Turbulent Times, Turbulent Life
The story of Eugène de Mazenod is one that is very relatable to us today. The period of time that Eugène lived during (the French Revolution) was similar to our own time. The people would live beyond their means to look more wealthy that they really were. The would incur large sums of debt, which put extra stresses on the relationships of the family. This is what too many families struggle with today! His family had to flee France during Bastille Day to avoid Charles-Antoine de Mazenod, Eugène’s father, from being killed! After that day, his previous “noble” and rich lifestyle was over, and his parents struggled to provide for him and his sister.
Eventually, St. Eugène’s mother moved back to France and divorced his father in order to keep her inheritance. From that point forward, Eugène longed for his parents to reunite, which never came to fruition. When Eugène was a young man, his mother ultimately left and divorced his father so that she could maintain the luxuries she was used to. This left his father in debt and struggling to make ends meet, barely providing food for the two of them.
Blame for Broken Family
St. Eugène struggled with his parent’s divorce and blamed the struggles in his life to this event. While he did have a crisis of faith as a young man, he ultimately didn’t succumb to life long sadness which affects so many children. St. Eugène was just as human as all of us. He had dark times and struggled with God because life wasn’t as perfect as he wanted it. Once he finally realized that he needed to give it all to God, he was able to follow God’s will for his life.
Looking Forward Towards God
What Hey came to realize, and is a strong theme throughout this story, is that St. Eugène was not defined by his broken family. He overcame the brokenness he felt being abandoned by his mother. He, of course, like all of us, needed other people in his life to help guide him in his spiritual growth. With our divorce rate so high, there are many children who feel abandoned by one or both of their parents, and feel like they have no one to talk to. Children often feel ashamed and angry that they weren’t able to keep their parents together. In their innocence, they may even feel that they are the reason why their family was torn apart.
Eugène became able to see the good that could come from his sufferings.
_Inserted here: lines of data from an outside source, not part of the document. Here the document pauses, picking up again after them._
-- ==== Sys2Proof/Tests/Slice0.lean ====
section
/-! SUPPORT. Slice0.lean: tests of the model against the worked examples of the spec (the id of
95_test_vectors.md stands in each docstring), and for every statement with hypotheses a concrete state
that meets them. -/

namespace Sys2Proof.Tests

open Sys2Proof.Machine Sys2Proof.Spec

/-! ### Helpers -/

/-- A buffer holding the given bytes, 0x00 beyond. -/
def bytes (n : Nat) (l : List Nat) : Vector Byte n := Vector.ofFn fun i => BitVec.ofNat 8 (l.getD i.val 0)

/-- The reset state after plain register writes. -/
def written (l : List (Reg × Word)) : State :=
  { State.reset with regs := l.foldl (fun r x => storeReg r x.1 x.2) Regs.reset }

/-- The registers a command leaves, read by the host. -/
def readAfter (i : Instr) (s : State) (rs : List Reg) : List Word :=
  match exec i s with
  | .next t => rs.map (readReg t)
  | .fault _ => []
  | .refused _ => []

/-- The state with an answer of the engine arrived. -/
def answered (a : EngineAnswer) (s : State) : State := { s with engReq := true, engResp := some a }

/-- D_RFC of section 2.4, and the digests of vectors HO-1 and TO-1 (section 2.6). -/
def digestRfc : List Nat :=
  [0x1f, 0x86, 0x98, 0x69, 0x0e, 0x02, 0xca, 0x16, 0x61, 0x85, 0x50, 0xef, 0x7f, 0x19, 0xda, 0x8e, 0x94, 0x5b,
    0x55, 0x5a]

def digestOne : List Nat :=
  [0x75, 0xa4, 0x8a, 0x19, 0xd4, 0xcb, 0xe1, 0x00, 0x64, 0x4e, 0x8a, 0xc1, 0x39, 0x7e, 0xea, 0x74, 0x7a, 0x2d,
    0x33, 0xab]

/-- A state with a digest in DIGEST. -/
def withDigest (l : List Nat) (s : State) : State := { s with regs := { s.regs with digest := bytes 64 l } }

/-- An idle block after a command that failed: DONE, ERR, ERRCODE = 1. -/
def failedState (ie : Bool) : State :=
  { State.reset with ie := ie, status := { Status.reset with done := true, err := true, errCode := 1#4 } }

/-! ### Well-formedness -/

theorem smoke_reserved_bits_refused : reservedBitsClear 0x00000103#32 = false := by decide

theorem smoke_opcode_refused : opcodeDefined 0x0000000A#32 = false := by decide

/-- Log entry 21, the model's choice; so the next one. -/
theorem smoke_wrbuf_partial_word_refused : HostLine.wellFormed (.wrbuf .digest [1, 2, 3]) = false := by decide

theorem smoke_wrbuf_too_long_refused :
    HostLine.wellFormed (.wrbuf .msg (List.replicate 12 0)) = false := by decide

theorem smoke_wrbuf_whole_buffer_accepted :
    HostLine.wellFormed (.wrbuf .msg (List.replicate 8 0)) = true := by decide

/-! ### Decoding: the words of 30_encoding.md rule R82, bit by bit -/

theorem test_decode_nop : decode 0b00000000000000000000000000000000#32 = .ok .nop := by decide

theorem test_decode_mfenc : decode 0b00000000000000000000000000000001#32 = .ok .mfenc := by decide

theorem test_decode_hmac : decode 0b00000000000000000000000000000010#32 = .ok .hmac := by decide

theorem test_decode_trunc : decode 0b00000000000000000000000000000011#32 = .ok .trunc := by decide

theorem test_decode_luhn : decode 0b00000000000000000000000000000100#32 = .ok .luhn := by decide

theorem test_decode_hotp : decode 0b00000000000000000000000000000101#32 = .ok .hotp := by decide

theorem test_decode_tstep : decode 0b00000000000000000000000000000110#32 = .ok .tstep := by decide

theorem test_decode_hexenc : decode 0b00000000000000000000000000000111#32 = .ok .hexenc := by decide

theorem test_decode_hexdec : decode 0b00000000000000000000000000001000#32 = .ok .hexdec := by decide

theorem test_decode_totp : decode 0b00000000000000000000000000001001#32 = .ok .totp := by decide

/-- EX-1, EX-3 and EX-4. -/
theorem test_decode_illegal : decode 0x0000000A#32 = .error .opcodeReserved ∧
    decode 0x00000103#32 = .error .reservedBits ∧ decode 0xFFFFFFFF#32 = .error .reservedBits := by decide

theorem test_table_word : decodeTableWord 32 0x00000009 = some .totp ∧ decodeTableWord 32 0x00000109 = none := by
  decide

/-! ### The commands -/

/-- The example of rule R106: STATUS = 0x16 before, 0x2 after. -/
theorem test_nop_clears_error :
    readAfter .nop (accept (encode .nop) (failedState false)) [.status, .cmd] = [0x00000002#32, 0x00000000#32] := by decide

/-- MF-3. -/
theorem test_mfenc_big_endian :
    readAfter .mfenc (accept (encode .mfenc) (written [(.ctrHi, 0x01020304#32), (.ctrLo, 0x05060708#32)]))
      [.msg 0, .msg 1, .status] = [0x01020304#32, 0x05060708#32, 0x00000002#32] := by decide

/-- HM-4: the bytes above L are zeroed. -/
theorem test_hmac_zero_fill :
    readAfter .hmac (answered (.digest (bytes 64 (digestOne ++ List.replicate 44 0xFF)))
      (withDigest (List.replicate 64 0xFF) State.reset)) [.digest 0, .digest 4, .digest 5, .digest 15] =
      [0x75A48A19#32, 0x7A2D33AB#32, 0x00000000#32, 0x00000000#32] := by decide

/-- HM-6. -/
theorem test_hmac_unavailable :
    readAfter .hmac (answered .cryptoUnavailable (withDigest digestRfc State.reset))
      [.status, .errinfo, .digest 0] = [0x00000026#32, 0x0000000A#32, 0x1F869869#32] := by decide

/-- TR-2. -/
theorem test_trunc_check_digit :
    readAfter .trunc (withDigest digestRfc (written [(.cfg, 0x00000106#32)]))
      [.offused, .truncv, .otpLo, .lres, .codelen, .code 0, .code 1] =
      [0x0000010A#32, 0x50EF7F19#32, 0x0085327C#32, 0x00000002#32, 0x00000007#32, 0x38373239#32,
        0x32313200#32] := by decide

/-- TR-27: the last fixed offset of SHA-512, with the mask 0x7F. -/
theorem test_trunc_fixed_offset :
    readAfter .trunc (withDigest ((List.range 64).map (0x80 + ·)) (written [(.cfg, 0x00002006#32), (.toff, 59#32)]))
      [.offused, .truncv, .otpLo, .codelen] = [0x0000003B#32, 0x3BBCBDBE#32, 225086#32, 0x00000006#32] := by
  decide

/-- LU-2. -/
theorem test_luhn_source_example :
    readAfter .luhn (written [(.lnumLo, 10000#32)]) [.lres, .status] = [0x00000008#32, 0x00000002#32] := by decide

/-- LU-13. -/
theorem test_luhn_all_ones :
    readAfter .luhn (written [(.lnumLo, 0xFFFFFFFF#32), (.lnumHi, 0xFFFFFFFF#32), (.cfg, 20#32)]) [.lres] =
      [0x00000003#32] := by decide

/-- HO-10, from LRES = 0: HOTP ignores CHK and TOFF. -/
theorem test_hotp_rfc_counter_one :
    readAfter .hotp (answered (.digest (bytes 64 digestOne))
      (written [(.ctrLo, 1#32), (.cfg, 0x00000106#32), (.toff, 0#32)]))
      [.offused, .truncv, .code 0, .code 1, .codelen, .msg 1, .lres, .ctrLo] =
      [0x0000010B#32, 0x41397EEA#32, 0x32383730#32, 0x38320000#32, 0x00000006#32, 0x00000001#32,
        0x00000000#32, 0x00000001#32] := by decide

/-- HO-15. -/
theorem test_hotp_bad_key :
    readAfter .hotp (answered .invalidKey (written [(.ctrLo, 1#32)])) [.status, .errinfo, .msg 1] =
      [0x00000036#32, 0x0000000B#32, 0x00000000#32] := by decide

/-- TS-9. -/
theorem test_tstep_at_boundary :
    readAfter .tstep (written [(.timeHi, 0x0000016E#32), (.timeLo, 0x6D147C9C#32)]) [.ctrLo, .ctrHi] =
      [52459603#32, 0x00000000#32] := by decide

/-- TS-6 with PERIOD = 0 acting as 1 (TS-7): the tie 2.5 s rounds up. -/
theorem test_tstep_tie_and_zero_period :
    readAfter .tstep (written [(.timeLo, 2500#32), (.period, 0#32)]) [.ctrLo] = [3#32] := by decide

/-- HE-3. -/
theorem test_hexenc_lower_case :
    readAfter .hexenc (written [(.ctrHi, 0x01234567#32), (.ctrLo, 0x89ABCDEF#32)])
      [.hex 0, .hex 1, .hex 2, .hex 3, .hexlen] =
      [0x30313233#32, 0x34353637#32, 0x38396162#32, 0x63646566#32, 0x00000010#32] := by decide

/-- HD-3. -/
theorem test_hexdec_mixed_case :
    readAfter .hexdec (written [(.hexlen, 3#32), (.hex 0, 0x61314600#32)]) [.ctrLo, .status] =
      [0x00000A1F#32, 0x00000002#32] := by decide

/-- HD-10. -/
theorem test_hexdec_bad_character :
    readAfter .hexdec (written [(.hexlen, 3#32), (.hex 0, 0x61316700#32), (.ctrLo, 5#32)])
      [.status, .errinfo, .ctrLo] = [0x00000016#32, 0x00000207#32, 0x00000005#32] := by decide

/-- TO-1 with SHA-1. -/
theorem test_totp_rfc_time_59 :
    readAfter .totp (answered (.digest (bytes 64 digestOne)) (written [(.timeLo, 59000#32), (.cfg, 8#32)]))
      [.ctrLo, .msg 1, .offused, .truncv, .code 0, .code 1] =
      [0x00000001#32, 0x00000001#32, 0x0000010B#32, 0x41397EEA#32, 0x39343238#32, 0x37303832#32] := by decide

/-- TO-10: TOTP commits CTR only on success. -/
theorem test_totp_unavailable_keeps_counter :
    readAfter .totp (answered .cryptoUnavailable (written [(.timeLo, 59000#32), (.ctrLo, 5#32)]))
      [.status, .errinfo, .ctrLo] = [0x00000026#32, 0x0000000A#32, 0x00000005#32] := by decide

/-! ### The protocol -/

/-- EX-12 and EX-13. -/
theorem test_reserved_bits_dropped :
    readReg (hostAccess (wr .cfg 0xFFFFFFFF#32) State.reset) .cfg = 0x0000313F#32 ∧
    readReg (hostAccess (wr .hexlen 0xFFFFFFFF#32) State.reset) .hexlen = 0x0000001F#32 := by decide

/-- EX-16: a write while HOTP is busy is dropped. -/
theorem test_write_while_busy_dropped :
    readReg (hostAccess (wr .cfg 8#32) (accept (encode .hotp) State.reset)) .cfg = 0x00000006#32 ∧
    readReg (hostAccess (wr .cfg 8#32) (accept (encode .hotp) State.reset)) .status = 0x00000201#32 := by decide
The separation from his father and the refusal of his parents to reunite now awakened him to the idea that the Lord had grander plans for him than he could have imagined. His sufferings allowed him to recognize that the plans of God and the plans of Eugène were not the same.
And isn’t this so true! God calls each of us in our struggle, and will provide help to endure those dark times, if we are willing to say ‘yes’. This is exactly what God provided in St. Eugène’s first mentor, Don Bartolo Zinelli during his first exile in Italy. While only studying with him for a relatively short period of Eugène’s life, Don made an everlasting impression on the young boy and who ultimately lead him into the priesthood. He founded the Missionary Oblates of Mary Immaculate and eventually became the bishop of Marseilles.
Alex Hey writes with eloquence and clarity when describing the events in the life of St. Eugène. He brings in the lessons learned by St. Eugène’s struggles, so that we can also learn the lessons to overcome the similar struggles in our own lives. The book is very well documented and referenced. Hey honestly about St. Eugène’s struggles and dark times, giving us the example of how to overcome those difficult times. Eugène de Mazenod: A Saint for Today by Alex R. Hey, is a great example for us to all follow to overcome our childhood and family trials and hold close to God who will ultimately guide us to our best selves, no matter what our vocation may be.